Tuesday, May 1, 2012

Annals of prosecutorial discretion: the absent witness





How do we prepare our children to understand a political trial predicated on collusion against the integrity of the electoral system involving, as an indispensable principal, one of the very least self-interested donors in the history of gratuity, itself? Well, we begin, I suppose, by confiding that the trial is taking place in the United States, just to establish the plausibility of the surreal. But we move from there to inquire, how this prosecution could be mounted without calling this conspirator as a witness. The answer to this question can certainly not be prosecutorial courtesy, to a quiet lady of advanced years, and must touch upon the implausibility of the underlying charge, which is, that she wrote cheques at the drop of a hat, to respond to any demand her accomplice might present.

The very idea that such a quiet lady would so much as possess a checking account in her name, much less operate it with the dimmest accord of her own hand, is so laughable that any physical evidence for it must be suspected as forgery, on its face. Quiet ladies I have known, of not one thousandth of this one's degree of quietness, have been protected by so many tiers of trusts and quite anonymous accounts as to make the spectacle of a portable little stack of chits requiring one's autograph, just about the most hilarious image since Preston Sturges retired from cinema. 

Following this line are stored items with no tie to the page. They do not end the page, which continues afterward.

/-- The space and unit of a LOAD or STORE (R229, R230): a unit of the rating, and 0 where the space has none. -/
def unitOk (r : Rating) (space unit : Nat) : Bool :=
  match space with
  | 0 => decide (unit < r.girders)
  | 3 => decide (unit < r.clusters)
  | _ => decide (space ≤ 4 ∧ unit = 0)

/-- What R232 asks of one command: its references lie within their section or the deck region, its units within GIRDERS and
CLUSTERS, its channels within the grade's. -/
def cmdOk (r : Rating) (ndesc chans deckBytes : Nat) (c : Cmd) : Bool :=
  match c with
  | .op d pf pc _ => decide (d < ndesc ∧ pf + pc ≤ r.plans.length)
  | .load src sp u _ len => decide (src + len ≤ deckBytes) && unitOk r sp u
  | .store src sp u _ len => decide (src + len ≤ deckBytes) && unitOk r sp u
  | .swing src len => decide (len ≤ 524288 ∧ src + len * r.girders ≤ deckBytes)
  | .refresh m _ => decide (m < 2 ^ chans)
  | .collective x => collectiveOk x
  | _ => true

/-- Checks of one bay and its commands (R228, R229, R232). -/
def bayChecks (b : List Byte) (so size i : Nat) (r : Rating) (standby : Bool) (ndesc chans deckBytes : Nat) : List (Bool × Nat) :=
  let o := so + fld b (so + 24) 4 + 48 * i
  let bay := parseBay b so i
  let ncmd := fld b (o + 20) 2
  let cf := fld b (o + 16) 4
  let cmdOff (j : Nat) : Nat := so + fld b (so + 28) 4 + 32 * (cf + j)
  [(decide (fld1 b o < 16), o), (decide (fld1 b (o + 1) ≤ 8), o + 1), (decide (fld1 b (o + 2) ≤ 4), o + 2),
    (decide (bay.clusters < 2 ^ r.clusters), o + 3), (decide (bay.girders < 2 ^ r.girders), o + 4),
    (decide (bay.chans < 2 ^ chans), o + 8), (decide (fld b (o + 10) 2 ≤ 384), o + 10),
    (decide (fld b (so + 32) 4 + fld b (o + 12) 4 + fld1 b (o + 1) + 2 * fld1 b (o + 2) + 2 * fld b (o + 10) 2 ≤ size), o + 12),
    (bay.preds.all (fun p => decide (p < r.bays.length)), o + 12), (bay.regions.all (fun p => decide (p < 384)), o + 12),
    (!(before r.bays i).contains i, o + 12), (decide (1 ≤ ncmd ∧ ncmd ≤ 4096), o + 20),
    (decide (fld b (so + 28) 4 + 32 * (cf + ncmd) ≤ size), o + 16), (decide (fld b (o + 22) 2 = 0), o + 22),
    (!((bay.kind == .refresh || bay.kind == .load) && bay.preempt), o), (!(bay.kind == .openBay && !bay.preempt), o),
    (!(standby && bay.kind != .reserved), o), (allZero (slice b (o + 40) 8), o + 40)] ++
  (List.range ncmd).flatMap (fun j =>
    let c := cmdOff j
    [((parseCmd b c).isSome, c),
      ((match parseCmd b c with
        | some x => cmdOk r ndesc chans deckBytes x
        | none => true), c + 2)]) ++
  (List.range i).map (fun j =>
    match r.bays[j]? with
    | some other =>
      (!(bay.kind != .openBay && other.kind != .openBay && sharesUnits bay other && !bay.preempt && !other.preempt &&
        !(before r.bays i).contains j && !(before r.bays j).contains i), o)
    | none => (true, o))

/-- Girders that the tile plans of the OPs touching a tensor name (R230). -/
def planGirders (r : Rating) (descs : List Desc) (tid : Nat) : List Nat :=
  (r.bays.flatMap (fun b => b.cmds.flatMap (fun c =>
    match c with
    | .op d pf pc _ =>
      (match descs[d]? with
       | some ds => if ds.in0 = tid ∨ ds.in1 = tid ∨ ds.out = tid ∨ ds.aux = tid then
           ((r.plans.drop pf).take pc).filterMap (fun p => if p.unit < 0x80 then some p.unit else none) else []
       | none => [])
    | _ => []))).eraseDups

/-- Slices of a split placement (R230): the girders that the tile plans name, from UNIT mod 32 upward. -/
def splitGirders (r : Rating) (descs : List Desc) (q : Place) : List Nat :=
  isort (fun a b => decide (a < b)) ((planGirders r descs q.tid).filter (fun g => decide (q.unit % 32 ≤ g)))

/-- The tensors that a rating's OPs touch (R230). -/
def touchedTensors (r : Rating) (descs : List Desc) : List Nat :=
  (r.bays.flatMap (fun b => b.cmds.flatMap (fun c =>
    match c with
    | .op d _ _ _ =>
      (match descs[d]? with
       | some e =>
         ((if e.opcode = 0x1B ∨ e.opcode = 0x1C then [e.in0, e.in1] else [e.out, e.in0, e.in1, e.aux]).filter
           (fun t => decide (t ≠ 0xFFFF)))
       | none => [])
    | _ => []))).eraseDups

/-- The unit of a placement (R230, R232). -/
def placeUnitOk (r : Rating) (q : Place) : Bool :=
  if q.split then decide (q.unit < 320 ∧ q.unit % 32 < r.girders) else unitOk r q.space q.unit
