/-- A borderline primary commit makes an OPEN slot a second-look candidate when K is 1 or more (R62, R568)
(log entry 26, DESIGN CHOICE). -/
def addCandidate (i : Nat) (c : FlightCommit) (s : State) : State :=
  let t := getSlot s i
  let room := Config.slBufRoom i t.gen.toNat
  let s1 := setSlot s i { t with slRoom := room, slBuf := if room then [⟨0, c.scores⟩] else [] }
  { s1 with slots := { s1.slots with cands := s1.slots.cands ++ [(i, t.gen)] } }

/-- Notes a commit with the slot before it, for a freeze of the same instant (R45). -/
def noteInstant (c : FlightCommit) (s : State) : State :=
  if s.replay.mode then s
  else
    { s with slots := { s.slots with
        instant := s.slots.instant.filter (fun e => e.1 == now s) ++ [(now s, c.slot, getSlot s c.slot, c)] } }

/-- A commit reaches the slot store (R39, R44, R60, R61). -/
def applyCommit (c : FlightCommit) (s0 : State) : State :=
  let s := noteInstant c s0
  let t := getSlot s c.slot
  if t.st = .free ∨ t.gen ≠ c.gen then
    post 0x2003 0 0 c.slot c.gen.toNat { s with slots := { s.slots with stale := ctrBump s.slots.stale } }
  else
    let t1 := { t with flags := t.flags ||| c.flags, commits := t.commits + 1 }
    let taken := commitTaken c t
    let s1 := setSlot s c.slot (if taken then commitSlot c (now s) t1 else t1)
    let s2 := when_ (t.st == .decided)
      (fun x => post 0x1004 t.cport 0 c.slot c.gen.toNat { x with slots := { x.slots with duplicate := ctrBump x.slots.duplicate } }) s1
    let s3 := when_ (taken && t.st == .open_ && !c.final && c.primary && decide (1 ≤ vpViews t.pol)) (addCandidate c.slot c) s2
    let s4 := when_ (taken && t.st == .closed)
      (fun x => { x with slots := { x.slots with lateRecords := x.slots.lateRecords ++ [(c.slot, t.gen)] } }) s3
    if c.primary then primaryDone c.slot s4 else viewsDone c.slot c.views s4

/-- A slot as it stood before a commit, but for what other events have changed since (R45). -/
def uncommit (b t : Slot) : Slot :=
  { t with
    st := b.st, cur := b.cur, everDecided := b.everDecided, sl := b.sl, views := b.views, primary := b.primary,
    pconf := b.pconf, pending := b.pending, primaryOpen := b.primaryOpen, commits := b.commits, slBuf := b.slBuf,
    slRoom := b.slRoom }

/-- What a commit that was discarded as a duplicate posted and counted is taken back, where it still can be (R45). -/
def undoDuplicate (e : Nat × Nat × Slot × FlightCommit) (s : State) : State :=
  if e.2.2.1.st = .decided ∧ e.2.2.2.gen = e.2.2.1.gen then
    let r := eventRec s 0x1004 e.2.2.1.cport 0 e.2.1 e.2.2.2.gen.toNat
    { s with
      slots := { s.slots with duplicate := if s.slots.duplicate.sat then s.slots.duplicate
        else { s.slots.duplicate with n := s.slots.duplicate.n - 1 } }
      q := { s.q with waiting := s.q.waiting.erase ⟨1, r⟩, log := s.q.log.erase r } }
  else s

/-- The freeze of a slot at an instant (R45): it comes before the commits of the same instant, which are then late. -/
def freezeFirst (i stamp : Nat) (s : State) : State :=
  match s.slots.instant.filter (fun e => e.1 == stamp && e.2.1 == i && e.2.2.2.gen == (getSlot s i).gen) with
  | [] => freezeSlot i stamp s
  | e :: es =>
    let s1 := (e :: es).foldl (fun a x => undoDuplicate x a) s
    let s2 := setSlot s1 i (uncommit e.2.2.1 (getSlot s1 i))
    let s3 := { s2 with slots := { s2.slots with
      cands := s2.slots.cands.filter (fun c => c.1 != i || (e :: es).all (fun x => x.2.2.2.final || !x.2.2.2.primary)),
      instant := s2.slots.instant.filter (fun x => x.2.1 != i) } }
    (e :: es).foldl (fun a x => applyCommit x.2.2.2 a) (freezeSlot i stamp s3)

/-- Replay holds the commits of a slot once as many have been applied as came before its recorded freeze (R45, R267). -/
def commitHeld (s : State) (c : FlightCommit) : Bool :=
  let t := getSlot s c.slot
  s.replay.mode && t.gen == c.gen && (t.st == .open_ || t.st == .decided) &&
    (match t.freezeAfter with
      | some k => decide (k < 2 ∧ k ≤ t.commits)
      | none => false)
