/-- SPAN_FRAME_RECEIVE (R386 to R390): CRC, sequence, acknowledgement or NAK, credits, messages. A frame that is discarded
is discarded whole, with the acknowledgement and credits it carries (R387) (log entry 64, DEDUCED). -/
def frameReceive (p : Nat) (f : List Byte) (s : State) : State :=
  let x := getSpan s p
  if x.st != .up || s.replay.mode then s
  else if f.length != 256 || crc32 (f.take 252) != fld f 252 4 || decide (236 < fld f 12 2) then crcFail p s
  else
    let kind := fld1 f 0 % 4
    pump p
      (if kind = 2 then takeAck p f s
      else if kind != 1 || bitsOf (fld1 f 0) 3 2 = 3 then s
      else if BitVec.ofNat 12 (fld f 2 2) = x.rxSeq then takeAck p f (acceptData p f s)
      else when_ (!x.nakSent) (sendNull p true) (setSpan s p { x with nakSent := true }))

def execSpanFrameReceive (p : Fin 8) (frame : List Byte) (s : State) : Host.Outcome State Fault Refusal :=
  done (frameReceive p frame) s

/-- SPAN_REPLAY_TIMEOUT (R388): the oldest unacknowledged frame has waited 10 µs. -/
def replayTimeout (p : Nat) (s : State) : State :=
  match (getSpan s p).replay with
  | f :: _ => if f.at_ + 10000 ≤ now s ∧ (getSpan s p).st = .up then replayAll p s else s
  | [] => s

def execSpanReplayTimeout (p : Fin 8) (s : State) : Host.Outcome State Fault Refusal := done (replayTimeout p) s

/-- SPAN_ACK_TIMER (R386): a NULL frame while acknowledgements or credits are owed. -/
def ackTimer (p : Nat) (s : State) : State :=
  let x := getSpan s p
  when_ (decide (0 < x.rxOwed) || x.creditOwed) (sendNull p false) s

def execSpanAckTimer (p : Fin 8) (s : State) : Host.Outcome State Fault Refusal := done (ackTimer p) s

/-! ## Message headers and routing (R391, R394) -/

def msgType (m : List Byte) : Nat := fld1 m 0 % 64
def msgFin (m : List Byte) : Bool := bitOf (fld1 m 0) 7
def msgDst (m : List Byte) : Nat := fld m 2 2 % 2048
def msgSrc (m : List Byte) : Nat := fld m 4 2 % 2048
def msgData (m : List Byte) : List Byte := slice m 16 (fld1 m 15)

/-- A WRITE or SIGNAL message as the source forms it (R391, R392). -/
def msgHead (typ : Nat) (fin vc : Bool) (dst src flag xno off dlen : Nat) : List Byte :=
  leBytes 1 (b2n fin * 128 + b2n vc * 64 + typ) ++ [63] ++ leBytes 2 dst ++ leBytes 2 src ++ leBytes 2 flag ++ leBytes 4 xno ++
    leBytes 3 off ++ leBytes 1 dlen

/-- The WRITE messages of a SEND (R392): up to 216 bytes each, FIN on the last. -/
def sendMsgs (dst src flag xno : Nat) (data : List Byte) : List (List Byte) :=
  let n := cdiv data.length 216
  (List.range n).map (fun i =>
    let d := slice data (216 * i) 216
    msgHead 1 (decide (i + 1 = n)) false dst src flag xno (216 * i) d.length ++ d)
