/-- The halo rows that a finished crossing leaves for the next band: the last rows of every streaming tensor whose port had
a band, and none after a dropped one (log entry 50, DEDUCED). -/
def saveHalo (s : State) : State :=
  let im := runImage s
  let c : Ctx := ⟨s.seq.img, runRating s, [], none, none⟩
  let rows := (List.range im.tensors.length).foldl (fun t i =>
    let h := Config.streamHalo im.stream i
    let v := tensorView s c i
    if droppedTaken s (Config.streamPort im.stream i) then Tab.set [] t i []
    else if h = 0 || v.t.segd || v.t.n != 1 || (bandTaken s (Config.streamPort im.stream i)).isNone then t
    else Tab.set [] t i (v.bytes.toList.drop (v.bytes.size - h * v.t.w * posBytes v.t))) s.seq.halo
  let of (p : Nat) : Option Nat :=
    match bandTaken s p with
    | some n => if droppedTaken s p then none else some n
    | none => s.seq.haloBand.getD p none
  { s with seq := { s.seq with halo := rows, haloBand := (List.range 4).map of } }

/-- The halo that band `n` of a port finds: the rows of band n − 1, and none for the first band after a dropped one (R233)
(log entry 50, DEDUCED). -/
def haloFor (p n : Nat) (s : State) : State :=
  if (s.seq.haloBand.getD p none).map (fun h => h + 1) = some n then s
  else { s with seq := { s.seq with halo := s.seq.halo.filter (fun e => Config.streamPort (runImage s).stream e.1 != p) } }

/-! ## Key-value events (R196, R211, R212) -/

/-- KV_SHARED_EMPTY is armed again once the shared free count has risen to an eighth of the pool (R212). -/
def kvRearm (i : Nat) (s : State) : State :=
  let x := getImg s i
  if x.kv.pages ≠ 0 ∧ x.kv.pages ≤ 8 * kvShared x.kv ∧ !x.kv.emptyArmed then
    setImg s i { x with kv := { x.kv with emptyArmed := true } }
  else s

/-- KV_SHARED_EMPTY (R212): posted when an append finds the shared free count at zero, and armed again at an eighth of the
pool. A count that is zero at the commit already posts it at the first append (log entries 75, DEDUCED; 111, DESIGN
CHOICE). -/
def kvEmptyCheck (i : Nat) (s : State) : State :=
  let x := getImg s i
  if x.kv.pages ≠ 0 ∧ kvShared x.kv = 0 ∧ x.kv.emptyArmed then
    post 0x1205 0 0 i x.kv.pages (setImg s i { x with kv := { x.kv with emptyArmed := false } })
  else kvRearm i s

/-- Columns of a track's lane (R183): first and last. -/
def laneCols (q : KvSet) (track : Nat) : Nat × Nat :=
  let a := q.laneX0 + (track - q.base) * q.laneW
  (a, a + q.laneW - 1)

/-- The lines of pages that leave a track hold no uncorrectable error any more for it (R211) (log entry 67, DEDUCED). -/
def cleanPages (p : Kv) (pages : List Nat) (s : State) : State :=
  { s with deck := { s.deck with badLines := s.deck.badLines.filter (fun a =>
    !(pages.any (fun n => decide (p.base + 32768 * n ≤ a ∧ a < p.base + 32768 * (n + 1))))) } }

/-- Appends one token (R194 to R196, R211, R212): events and the CTX_TRUNC flag; a recycled slot's pages are clean. -/
def appendTok (i : Nat) (q : KvSet) (k : KvProj) (s : State) : State :=
  let x := getImg s i
  let track := q.base + k.col
  let r := kvAppend x.kv q s.deck.dram track k.row k.k k.v
  let s1 := kvEmptyCheck i (setDeckMem .dram r.2.1 (setImg s i { x with kv := r.1 }))
  match r.2.2 with
  | .unstored first =>
    let l := laneCols q track
    when_ first (post 0x2204 0 0 track i) (flagSegs q.cport l.1 l.2 8 s1)
  | .recycled =>
    let t := kvTrack x.kv track
    cleanPages x.kv ((List.range q.heads).map (kvPage q t t.oldest)) s1
  | .stored => s1

/-- A line of deck DRAM holds an uncorrectable error (log entry 67, DEDUCED). -/
def badLine (s : State) (a : Nat) : Bool := s.deck.badLines.contains (a / 64 * 64)

/-- Uncorrectable reads of one query's range (R203, R211): the lines with their page and row
(log entry 67, DEDUCED). -/
def badReads (s : State) (p : Kv) (q : KvSet) (track row head : Nat) : List (Nat × Nat × Nat) :=
  (kvLines p q (kvRange p q track row head).1).filter (fun l => badLine s l.1)

/-- The effect of one query's bad reads (R211): counted each, the event once per track, the flag on the samples. -/
def kvUe (i : Nat) (q : KvSet) (track : Nat) (bad : List (Nat × Nat × Nat)) (s : State) : State :=
  match bad with
  | [] => s
  | l :: _ =>
    let x := getImg s i
    let t := kvTrack x.kv track
    let c := laneCols q track
    let s1 := setImg s i { x with kv := kvPutTrack { x.kv with cUe := ctrAdd x.kv.cUe bad.length } track { t with ueSeen := true } }
    let s2 := flagSegs q.cport c.1 c.2 16 s1
    if t.ueSeen then s2
    else recFault 0x3203 track (l.2.1 * 2 ^ 16 + l.2.2) (post 0x3203 0 0 (track * 2 ^ 16 + l.2.2) l.2.1 s2)

/-! ## Running an operator (R142 to R181, R240) -/

/-- Rounding of a descriptor (R83, R87). -/
def opRnd (d : Desc) : RndCtx := ⟨rndOfCode d.round, d.seed, d.out⟩

/-- Whether IN1 of VERDICT is a blob table, and the records it holds per image (R171, R174, R176). -/
def tableKind (im : Image) (tid : Nat) : Bool × Nat :=
  match im.descs.find? (fun e => e.opcode == 0x18 && e.aux == tid) with
  | some e => (true, e.bound)
  | none =>
    match im.descs.find? (fun e => e.opcode == 0x19 && e.out == tid) with
    | some e => (false, e.bound)
    | none => (false, 0)

/-- A parameter table of a descriptor. -/
def ptabOf (im : Image) (d : Desc) : Option (List Byte) := im.params[d.ptab]?

/-- The result of an operator that only computes a tensor; `acc` are the accumulators of its contraction. -/
def pureOp (d : Desc) (v w old : TView) (out : TRec) (tab : Option (List Byte)) (segs : List Seg) (acc : AccFn) : OpRes :=
  let k := opRnd d
  match d.opcode with
  | 0x01 => opConv d k v w out tab segs acc
  | 0x02 => opMatmul d k v out tab segs acc
  | 0x03 => opGap k v out segs
  | 0x10 => opConvert k v out segs
  | 0x11 => opEltwise d k v w out segs
  | 0x12 => opAct d k v out segs
  | 0x13 => opSoftmax k v out segs
  | 0x14 => opNorm d k v out tab segs
  | 0x15 => opMaxpool d v out segs
  | 0x16 => opArgmax v out segs
  | 0x17 => opCopy d v old segs
  | 0x18 => opCcl d v out segs
  | 0x19 => opNms d v w segs
  | _ => ⟨[], [], OpStat0, []⟩

/-- A job keeps what it wrote into a tensor (log entry 49, DEDUCED). -/
def keepWork (c : Ctx) (tid : Nat) (ws : List (Nat × List Byte)) (fresh : Bool) (s : State) : State :=
  match c.job, tensorRec s c tid with
  | some j, some t =>
    let old := if fresh then zeros (tensorBytes t) else tensorData s c tid t
    let m := ws.foldl (fun m w => memWrite m w.1 w.2) (memWrite [] 0 old)
    updJob j (fun x => { x with work := Tab.set [] x.work tid (memRead m 0 (tensorBytes t)) }) s
  | _, _ => s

But there is a second reason why this witness will not be called, and that is that so few have mastered what she is to be called. She is so widely referred to by a sobriquet drawn from that portion of the animal kingdom associated with Easter, that she might as well not exist from the point of view of the law. You can just see, the prosecutor's painstakingly crafted chart of that literal maze of trusts from which her conspiracy is said to have drawn its financing, and while at the pinnacle of this elaborate structure he purports to place her lawful name, by which she seemingly doesn't exist. It's not as if her alias were Bugsy. One would not like to go to a jury on the mortal threat posed by a heroine of the nursery.


So the quiet lady is not likely to appear in court, the jury is not likely to credit any scraps which might bear her name, and the case is likely to misfire before those deliberations are even convened, under the general astonishment of mankind at the very thought of disturbing the quiet lady with such a slight in the first place. That some species of judge is actually presiding over this drama without sneezing it off his cuff, will be hard enough to explain to the young, without having to admit to them how discriminatory on their face all such prosecutions are, any more, after the Bush Court outsourced the administration of our elections to what is touchingly called, the private sector.